[Data entries]
BEGIN

/-- A descriptor of a level with COUNT 1, UP 0x20000, one record at 0x11000 and HANDLER 0x2000 lies at 0x10000, the record there with CODE 0x1000 and a word
of its own; a descriptor runs at 0x20000. -/
def descriptor (level : Nat) : List Byte := leBytes 4 level ++ leBytes 4 1 ++ leBytes 8 0x20000 ++
  (if level = 1 then leBytes 8 0x11000 ++ leBytes 4 1 ++ leBytes 4 0 ++ leBytes 8 0x2000 else List.replicate 24 0) ++ List.replicate 24 0
def taskBytes (join word : Nat) : List Byte := leBytes 8 0x1000 ++ leBytes 8 0x5000 ++ leBytes 4 join ++ leBytes 4 word ++ leBytes 8 0
/-- The page in the L1 TLB of core 0 and in the first L3 bank of both dies. -/
def banked : List TlbEntry := [page true, pageAt (.bank 0) true, pageAt (.bank 160) true]
def submitting (bs : List Byte) (word : Nat) (up : Owned) : State := setS 0 0x10000 { ground with
  mem := (ground.mem.writes 0x10000 bs).writes 0x11000 (taskBytes 0 word), owned := [up], tlb := banked }
theorem bank_low (die va : Nat) (h : va < 2 ^ 19) : bankOf die va = .bank (160 * die) := by
  have a : va / 524288 = 0 := by omega
  have b : va / 134217728 = 0 := by omega
  have c : va / 34359738368 = 0 := by omega
  have d : va / 8796093022208 = 0 := by omega
  simp [bankOf, bitsOf, a, b, c, d, Config.slicesPerDie]
theorem inPage_of (s : State) (n va : Nat) (ht : s.tlb = banked) (hc : s.grp.core = 0) (hx : s.grp.task.ctx = 0) (hq : va < 2 ^ 19)
    (h : va + n ≤ 2 ^ 19) : InPage n va va s := by
  refine ⟨by omega, by omega, by omega, pageAt (.bank 0) true, ?_, rfl, by show va = 0 + (va - 0); omega⟩
  rw [hc, show (0 : Nat) / 144 = 0 from rfl, bank_low 0 va hq]
  unfold cachedAt
  simp [ht, hx, banked, page, pageAt]
  omega
theorem witness_Submission_refused : CanIssue (submitting (descriptor 2) 0 (owned 0x20000 0 3 1)) ∧
    AtRest (submitting (descriptor 2) 0 (owned 0x20000 0 3 1)) ∧ (submitting (descriptor 2) 0 (owned 0x20000 0 3 1)).w.pending = [] ∧ (submitting (descriptor 2) 0 (owned 0x20000 0 3 1)).pokes = [] ∧
    ((submitting (descriptor 2) 0 (owned 0x20000 0 3 1)).ctx 0).state = .live ∧ (0x10020 : Nat) % 64 ≠ 0 ∧
    (submitting (descriptor 2) 0 (owned 0x20000 0 3 1)).mem.bytes 0x10000 64 = descriptor 2 ∧
    (submitting (descriptor 0) 0 (owned 0x20000 0 3 1)).mem.bytes 0x10000 64 = descriptor 0 := by decide
theorem witness_Submission_forms : Wellformed (descriptor 1) ∧ Wellformed (descriptor 2) ∧ Wellformed (descriptor 3) ∧ ¬ Wellformed (descriptor 0) ∧
    ¬ Wellformed (descriptor 4) ∧ WellformedRecord (taskBytes 0 0) ∧ WellformedRecord (taskBytes 0 3) ∧ ¬ WellformedRecord (taskBytes 0 16) := by
  refine ⟨?_, ?_, ?_, ?_, ?_, ?_, ?_, ?_⟩
  iterate 5 (· simp only [Wellformed]; decide)
  iterate 3 (· unfold WellformedRecord; decide)
theorem witness_Submission_up : UpRuns (submitting (descriptor 2) 0 (owned 0x20000 0 3 1)) 2 0x20000 ∧
    ¬ UpRuns (submitting (descriptor 2) 0 (owned 0x20000 0 2 1)) 2 0x20000 ∧ UpRuns (submitting (descriptor 1) 0 (owned 0x20000 0 2 1)) 1 0x20000 := by
  refine ⟨⟨owned 0x20000 0 3 1, by decide⟩, ?_, ⟨owned 0x20000 0 2 1, by decide⟩⟩
  rintro ⟨u, h, -, h2⟩
  rw [show ownedOf (submitting (descriptor 2) 0 (owned 0x20000 0 2 1)) (submitting (descriptor 2) 0 (owned 0x20000 0 2 1)).grp.task.ctx 0x20000 =
    some (owned 0x20000 0 2 1) by decide] at h
  cases h
  exact absurd h2 (by decide)
theorem witness_Submission_launch (s : State) (h : s = submitting (descriptor 1) 0 (owned 0x20000 0 2 1)) : CanIssue s ∧ AtRest s ∧
    s.mem.bytes 0x10000 64 = descriptor 1 ∧ s.mem.bytes 0x11000 32 = taskBytes 0 0 ∧ at' (descriptor 1) 24 4 = 1 ∧ at' (descriptor 1) 16 8 = 0x11000 ∧
    latencyUnder s 0 0x20000 = false ∧ kernelOf s 0 0 0x1000 = some placedKernel ∧ at' (taskBytes 0 0) 16 4 = 0 ∧
    InPage 64 0x10000 0x10000 s ∧ InPage 32 0x11000 0x11000 s := by
  subst h
  exact ⟨by decide, by decide, by decide, by decide, by decide, by decide, by decide, by decide, by decide,
    inPage_of _ _ _ (by decide) (by decide) (by decide) (by decide) (by decide), inPage_of _ _ _ (by decide) (by decide) (by decide) (by decide) (by decide)⟩

/-- A job, a node below it and the launch of the issuing group below the job; pair 0 names the record of the descriptor's launch, register 2 counts n. -/
def spawning (n : Word) (word : Nat) (a : DWord) : State := setS 1 ((a >>> 32).setWidth 32) (setS 0 (a.setWidth 32) (setS 2 n { ground with
  mem := ground.mem.writes 0x11000 (taskBytes 0 word), tlb := banked, owned := [owned 0x40000 0 4 1, owned 0x50000 0x40000 2 1, owned 0x200000 0x40000 1 1] }))
/-- A record with JOIN of its launch that waits. -/
def waiter (join : Nat) : Record := { Record.blank with addr := 0x11000, launch := 0x200000, code := 0x1000, join := join }
theorem witness_SpawnJoinCancel : (∀ n ∈ [0, 1], CanIssue (spawning (BitVec.ofNat 32 n) 0 0x11000) ∧ AtRest (spawning (BitVec.ofNat 32 n) 0 0x11000)) ∧
    (let s := spawning 1 0 0x11000
     s.provs = [] ∧ s.w.pending = [] ∧ s.rdS 2 = 1 ∧ (s.rdSS 0).toNat % 32 = 0 ∧
       ownedOf s s.grp.task.ctx s.grp.task.launch = some (owned 0x200000 0x40000 1 1) ∧ latencyUnder s 0 s.grp.task.launch = false ∧
       s.mem.bytes 0x11000 32 = taskBytes 0 0 ∧ kernelOf s 0 0 0x1000 = some placedKernel ∧ (∀ r ∈ s.die0.waiting ++ s.die1.waiting, ¬ (r.ctx = 0 ∧ r.addr = 0x11000))) ∧
    (spawning 1 16 0x11000).mem.bytes 0x11000 32 = taskBytes 0 16 ∧
    (∀ j ∈ [1, 2], let s := (spawning 1 0 0x11000).modDie 0 fun d => { d with waiting := [waiter j] }
      CanIssue s ∧ AtRest s ∧ s.die0.waiting = [waiter j] ∧ s.die1.waiting = [] ∧ (waiter j).addr = s.rdSS 0 ∧ (waiter j).index / 16 % 2 = 0) := by
  and_intros <;> decide
theorem witness_SpawnJoinCancel_page : InPage 32 0x11000 0x11000 (spawning 1 0 0x11000) :=
  inPage_of _ _ _ (by decide) (by decide) (by decide) (by decide) (by decide)
theorem witness_SpawnJoinCancel_cancel : (let s := spawning 1 0 0x50000
     CanIssue s ∧ AtRest s ∧ (s.rdSS 0).toNat % 64 = 0 ∧ ownedOf s 0 0x50000 = some (owned 0x50000 0x40000 2 1) ∧
       jobOf s 0 0x50000 = some (owned 0x40000 0 4 1) ∧ jobOf s 0 s.grp.task.launch = some (owned 0x40000 0 4 1) ∧
       (∀ p ∈ s.owned, p.ctx = 0 → p.running = true → p.desc = 0x50000 ∨ ∀ q ∈ chainOf s 0 4 p.desc, q.desc ≠ 0x50000)) ∧
    (let s := spawning 1 0 0x60000
     CanIssue s ∧ ownedOf s 0 0x60000 = none) ∧
    (let s := { spawning 1 0 0x50000 with owned := [owned 0x40000 0 4 1, { owned 0x50000 0x40000 2 0 with running := false }, owned 0x200000 0x40000 1 1] }
     CanIssue s ∧ ownedOf s 0 0x50000 = some { owned 0x50000 0x40000 2 0 with running := false } ∧ jobOf s 0 0x50000 = some (owned 0x40000 0 4 1)) := by and_intros <;> decide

END

TASK =
From the line holding "iterate 5 (·" to the line holding "exact ⟨by decide, by", inclusive, restate each line above exactly as written.

EXERCISE RESULT =
  iterate 5 (· simp only [Wellformed]; decide)
  iterate 3 (· unfold WellformedRecord; decide)
theorem witness_Submission_up : UpRuns (submitting (descriptor 2) 0 (owned 0x20000 0 3 1)) 2 0x20000 ∧
    ¬ UpRuns (submitting (descriptor 2) 0 (owned 0x20000 0 2 1)) 2 0x20000 ∧ UpRuns (submitting (descriptor 1) 0 (owned 0x20000 0 2 1)) 1 0x20000 := by
  refine ⟨⟨owned 0x20000 0 3 1, by decide⟩, ?_, ⟨owned 0x20000 0 2 1, by decide⟩⟩
  rintro ⟨u, h, -, h2⟩
  rw [show ownedOf (submitting (descriptor 2) 0 (owned 0x20000 0 2 1)) (submitting (descriptor 2) 0 (owned 0x20000 0 2 1)).grp.task.ctx 0x20000 =
    some (owned 0x20000 0 2 1) by decide] at h
  cases h
  exact absurd h2 (by decide)
theorem witness_Submission_launch (s : State) (h : s = submitting (descriptor 1) 0 (owned 0x20000 0 2 1)) : CanIssue s ∧ AtRest s ∧
    s.mem.bytes 0x10000 64 = descriptor 1 ∧ s.mem.bytes 0x11000 32 = taskBytes 0 0 ∧ at' (descriptor 1) 24 4 = 1 ∧ at' (descriptor 1) 16 8 = 0x11000 ∧
    latencyUnder s 0 0x20000 = false ∧ kernelOf s 0 0 0x1000 = some placedKernel ∧ at' (taskBytes 0 0) 16 4 = 0 ∧
    InPage 64 0x10000 0x10000 s ∧ InPage 32 0x11000 0x11000 s := by
  subst h
  exact ⟨by decide, by decide, by decide, by decide, by decide, by decide, by decide, by decide, by decide,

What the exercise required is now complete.